- Opening Delimiter -
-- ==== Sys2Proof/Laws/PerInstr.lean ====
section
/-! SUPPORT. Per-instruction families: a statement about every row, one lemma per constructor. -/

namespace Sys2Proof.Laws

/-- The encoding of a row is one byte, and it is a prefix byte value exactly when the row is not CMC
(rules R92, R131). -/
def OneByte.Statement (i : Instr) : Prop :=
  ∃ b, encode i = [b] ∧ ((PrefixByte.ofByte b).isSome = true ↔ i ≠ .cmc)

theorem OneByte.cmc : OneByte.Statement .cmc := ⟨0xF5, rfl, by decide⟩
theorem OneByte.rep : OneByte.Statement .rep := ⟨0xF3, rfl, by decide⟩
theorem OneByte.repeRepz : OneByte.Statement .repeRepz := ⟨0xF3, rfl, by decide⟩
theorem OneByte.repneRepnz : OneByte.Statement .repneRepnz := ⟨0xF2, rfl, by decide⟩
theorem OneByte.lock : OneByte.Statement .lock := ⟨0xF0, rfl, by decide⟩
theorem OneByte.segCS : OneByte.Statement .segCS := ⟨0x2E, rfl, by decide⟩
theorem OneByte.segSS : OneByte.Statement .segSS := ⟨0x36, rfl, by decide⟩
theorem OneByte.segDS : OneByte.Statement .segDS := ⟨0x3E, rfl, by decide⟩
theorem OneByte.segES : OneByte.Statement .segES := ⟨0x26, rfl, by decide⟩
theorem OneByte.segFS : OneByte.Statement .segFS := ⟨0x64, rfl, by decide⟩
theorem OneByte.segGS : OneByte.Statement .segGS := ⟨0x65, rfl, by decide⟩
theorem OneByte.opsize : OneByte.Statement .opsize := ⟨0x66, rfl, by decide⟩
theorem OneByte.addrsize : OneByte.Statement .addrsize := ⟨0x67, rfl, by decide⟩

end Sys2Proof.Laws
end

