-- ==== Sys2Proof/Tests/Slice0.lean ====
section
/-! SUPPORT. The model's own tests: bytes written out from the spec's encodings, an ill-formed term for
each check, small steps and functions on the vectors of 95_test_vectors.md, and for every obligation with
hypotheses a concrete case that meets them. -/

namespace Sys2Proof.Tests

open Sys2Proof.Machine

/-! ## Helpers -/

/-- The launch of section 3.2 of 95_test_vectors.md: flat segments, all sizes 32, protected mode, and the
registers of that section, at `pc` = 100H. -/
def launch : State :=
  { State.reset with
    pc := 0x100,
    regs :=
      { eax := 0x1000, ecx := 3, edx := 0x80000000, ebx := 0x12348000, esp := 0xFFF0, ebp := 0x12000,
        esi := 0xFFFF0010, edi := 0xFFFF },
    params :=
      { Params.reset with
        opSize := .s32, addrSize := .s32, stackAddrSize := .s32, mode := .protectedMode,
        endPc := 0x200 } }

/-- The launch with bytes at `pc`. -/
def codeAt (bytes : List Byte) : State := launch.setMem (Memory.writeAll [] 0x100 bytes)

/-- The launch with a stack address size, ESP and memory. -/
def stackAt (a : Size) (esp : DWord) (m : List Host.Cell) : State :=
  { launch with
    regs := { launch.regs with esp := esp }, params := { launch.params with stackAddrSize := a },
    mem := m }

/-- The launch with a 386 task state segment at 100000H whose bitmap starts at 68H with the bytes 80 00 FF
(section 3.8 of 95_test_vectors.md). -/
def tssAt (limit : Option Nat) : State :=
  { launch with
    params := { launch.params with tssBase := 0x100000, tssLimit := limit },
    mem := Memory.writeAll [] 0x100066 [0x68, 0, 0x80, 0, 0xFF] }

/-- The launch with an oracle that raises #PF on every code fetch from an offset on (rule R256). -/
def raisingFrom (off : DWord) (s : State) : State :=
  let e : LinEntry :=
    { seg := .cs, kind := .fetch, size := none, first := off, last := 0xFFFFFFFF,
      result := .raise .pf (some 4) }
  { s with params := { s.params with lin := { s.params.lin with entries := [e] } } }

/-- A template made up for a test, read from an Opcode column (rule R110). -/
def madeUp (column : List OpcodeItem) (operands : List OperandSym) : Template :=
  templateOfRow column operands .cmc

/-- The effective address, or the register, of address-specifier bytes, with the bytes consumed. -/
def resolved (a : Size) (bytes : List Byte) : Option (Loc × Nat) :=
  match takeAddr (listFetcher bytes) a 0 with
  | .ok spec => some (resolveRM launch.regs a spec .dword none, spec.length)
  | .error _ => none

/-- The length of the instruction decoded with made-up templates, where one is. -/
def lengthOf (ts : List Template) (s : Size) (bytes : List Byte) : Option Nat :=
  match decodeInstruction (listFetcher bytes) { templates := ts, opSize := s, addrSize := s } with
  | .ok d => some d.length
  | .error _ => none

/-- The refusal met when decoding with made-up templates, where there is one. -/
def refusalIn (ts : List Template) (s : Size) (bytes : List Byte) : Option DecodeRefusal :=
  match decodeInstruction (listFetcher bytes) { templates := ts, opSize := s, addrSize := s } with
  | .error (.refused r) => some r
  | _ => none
- Closing Delimiter -
- Opening Delimiter -
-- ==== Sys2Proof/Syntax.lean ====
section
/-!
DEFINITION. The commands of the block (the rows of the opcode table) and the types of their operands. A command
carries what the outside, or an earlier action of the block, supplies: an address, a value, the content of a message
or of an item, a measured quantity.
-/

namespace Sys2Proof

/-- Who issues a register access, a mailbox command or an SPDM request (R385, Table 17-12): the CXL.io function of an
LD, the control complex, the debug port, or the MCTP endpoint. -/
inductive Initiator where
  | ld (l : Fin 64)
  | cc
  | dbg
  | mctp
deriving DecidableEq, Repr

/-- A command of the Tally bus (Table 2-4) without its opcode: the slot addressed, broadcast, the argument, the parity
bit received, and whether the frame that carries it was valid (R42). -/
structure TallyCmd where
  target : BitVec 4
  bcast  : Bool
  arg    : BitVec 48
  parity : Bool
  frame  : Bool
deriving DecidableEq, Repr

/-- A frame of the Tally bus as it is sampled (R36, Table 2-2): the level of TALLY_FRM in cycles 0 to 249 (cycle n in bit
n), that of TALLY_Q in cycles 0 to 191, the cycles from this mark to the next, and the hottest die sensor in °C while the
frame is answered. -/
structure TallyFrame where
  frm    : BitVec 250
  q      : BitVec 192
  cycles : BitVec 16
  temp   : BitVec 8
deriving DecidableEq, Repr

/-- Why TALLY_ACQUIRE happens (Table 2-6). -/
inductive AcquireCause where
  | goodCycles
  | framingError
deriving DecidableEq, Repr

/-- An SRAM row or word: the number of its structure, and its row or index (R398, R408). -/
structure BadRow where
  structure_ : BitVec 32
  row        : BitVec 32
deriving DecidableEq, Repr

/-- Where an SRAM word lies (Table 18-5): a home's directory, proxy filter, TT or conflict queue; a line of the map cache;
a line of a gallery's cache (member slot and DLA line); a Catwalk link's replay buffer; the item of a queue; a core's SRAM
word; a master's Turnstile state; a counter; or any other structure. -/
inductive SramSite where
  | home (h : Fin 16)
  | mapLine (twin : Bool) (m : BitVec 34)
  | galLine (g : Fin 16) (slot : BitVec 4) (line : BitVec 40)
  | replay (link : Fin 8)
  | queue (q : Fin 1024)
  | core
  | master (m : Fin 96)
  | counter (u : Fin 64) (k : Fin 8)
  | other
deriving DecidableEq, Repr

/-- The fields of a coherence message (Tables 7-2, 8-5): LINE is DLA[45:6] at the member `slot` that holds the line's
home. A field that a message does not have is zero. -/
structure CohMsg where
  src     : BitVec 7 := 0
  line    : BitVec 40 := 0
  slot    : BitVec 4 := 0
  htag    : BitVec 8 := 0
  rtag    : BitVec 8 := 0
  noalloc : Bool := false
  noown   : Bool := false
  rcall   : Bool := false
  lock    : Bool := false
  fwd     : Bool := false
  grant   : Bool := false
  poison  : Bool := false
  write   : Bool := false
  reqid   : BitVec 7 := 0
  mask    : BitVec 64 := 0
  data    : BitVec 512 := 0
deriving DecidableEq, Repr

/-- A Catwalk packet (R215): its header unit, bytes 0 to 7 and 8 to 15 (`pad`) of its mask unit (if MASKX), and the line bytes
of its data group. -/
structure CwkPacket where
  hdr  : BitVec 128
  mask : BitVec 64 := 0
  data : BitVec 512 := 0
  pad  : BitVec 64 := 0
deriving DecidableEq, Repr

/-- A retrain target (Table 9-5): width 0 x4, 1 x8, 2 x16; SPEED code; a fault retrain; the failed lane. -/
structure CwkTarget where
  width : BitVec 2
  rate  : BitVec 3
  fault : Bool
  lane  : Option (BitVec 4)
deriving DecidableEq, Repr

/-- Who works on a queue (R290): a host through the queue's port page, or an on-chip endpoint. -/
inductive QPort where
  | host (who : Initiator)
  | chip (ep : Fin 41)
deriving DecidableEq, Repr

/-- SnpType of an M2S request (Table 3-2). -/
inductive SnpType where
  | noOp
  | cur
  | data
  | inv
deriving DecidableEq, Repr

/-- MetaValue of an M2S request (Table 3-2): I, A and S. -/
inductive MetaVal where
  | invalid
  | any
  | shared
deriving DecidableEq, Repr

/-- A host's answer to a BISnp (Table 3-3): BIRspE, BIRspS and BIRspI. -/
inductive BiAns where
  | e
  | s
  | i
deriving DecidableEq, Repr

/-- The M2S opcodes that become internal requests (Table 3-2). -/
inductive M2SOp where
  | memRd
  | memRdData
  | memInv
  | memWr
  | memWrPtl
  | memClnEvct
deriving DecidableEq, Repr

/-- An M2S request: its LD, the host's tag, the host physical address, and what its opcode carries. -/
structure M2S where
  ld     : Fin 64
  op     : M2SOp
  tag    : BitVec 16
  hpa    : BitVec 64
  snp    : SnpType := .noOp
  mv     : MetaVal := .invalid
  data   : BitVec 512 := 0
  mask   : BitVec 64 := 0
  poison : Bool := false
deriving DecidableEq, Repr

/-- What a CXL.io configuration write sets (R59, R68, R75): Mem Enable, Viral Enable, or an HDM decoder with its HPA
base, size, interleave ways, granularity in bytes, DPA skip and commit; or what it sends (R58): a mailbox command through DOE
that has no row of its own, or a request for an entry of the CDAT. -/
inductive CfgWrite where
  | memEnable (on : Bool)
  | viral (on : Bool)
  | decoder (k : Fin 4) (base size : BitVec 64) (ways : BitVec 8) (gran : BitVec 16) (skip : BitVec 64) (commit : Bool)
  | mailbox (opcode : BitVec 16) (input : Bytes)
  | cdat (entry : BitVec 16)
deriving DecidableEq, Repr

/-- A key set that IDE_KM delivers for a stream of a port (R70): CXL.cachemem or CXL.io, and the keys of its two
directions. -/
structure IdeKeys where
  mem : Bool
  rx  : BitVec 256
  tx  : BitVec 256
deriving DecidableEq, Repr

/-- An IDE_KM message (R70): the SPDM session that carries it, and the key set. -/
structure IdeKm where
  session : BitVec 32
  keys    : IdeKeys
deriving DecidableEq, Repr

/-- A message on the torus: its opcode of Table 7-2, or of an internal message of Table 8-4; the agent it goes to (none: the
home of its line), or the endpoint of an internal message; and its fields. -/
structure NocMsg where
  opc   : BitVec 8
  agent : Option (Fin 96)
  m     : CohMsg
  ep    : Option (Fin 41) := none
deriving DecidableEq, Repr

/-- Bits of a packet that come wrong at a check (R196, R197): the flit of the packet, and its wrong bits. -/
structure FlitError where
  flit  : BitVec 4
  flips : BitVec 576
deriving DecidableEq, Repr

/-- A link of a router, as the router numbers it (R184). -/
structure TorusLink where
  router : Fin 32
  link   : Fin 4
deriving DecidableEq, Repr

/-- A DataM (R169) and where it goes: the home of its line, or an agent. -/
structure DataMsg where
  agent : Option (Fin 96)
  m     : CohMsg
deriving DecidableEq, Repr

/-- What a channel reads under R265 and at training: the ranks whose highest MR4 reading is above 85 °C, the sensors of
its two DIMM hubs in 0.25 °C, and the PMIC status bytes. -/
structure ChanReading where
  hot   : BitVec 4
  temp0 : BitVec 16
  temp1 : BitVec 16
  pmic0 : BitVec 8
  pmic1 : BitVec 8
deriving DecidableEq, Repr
- Closing Delimiter -
■ **WHAT YOU WILL DO**
Here the output must be the lines above from the line with "-- ==== Sys2Proof/Laws/PerInstr.lean" to the line with "def OneByte.Statement (i", both included, duplicated word for word and nothing else.

■ **RESPONSE TO THIS TASK**
-- ==== Sys2Proof/Laws/PerInstr.lean ====
section
/-! SUPPORT. Per-instruction families: a statement about every row, one lemma per constructor. -/

namespace Sys2Proof.Laws

/-- The encoding of a row is one byte, and it is a prefix byte value exactly when the row is not CMC
(rules R92, R131). -/
def OneByte.Statement (i : Instr) : Prop :=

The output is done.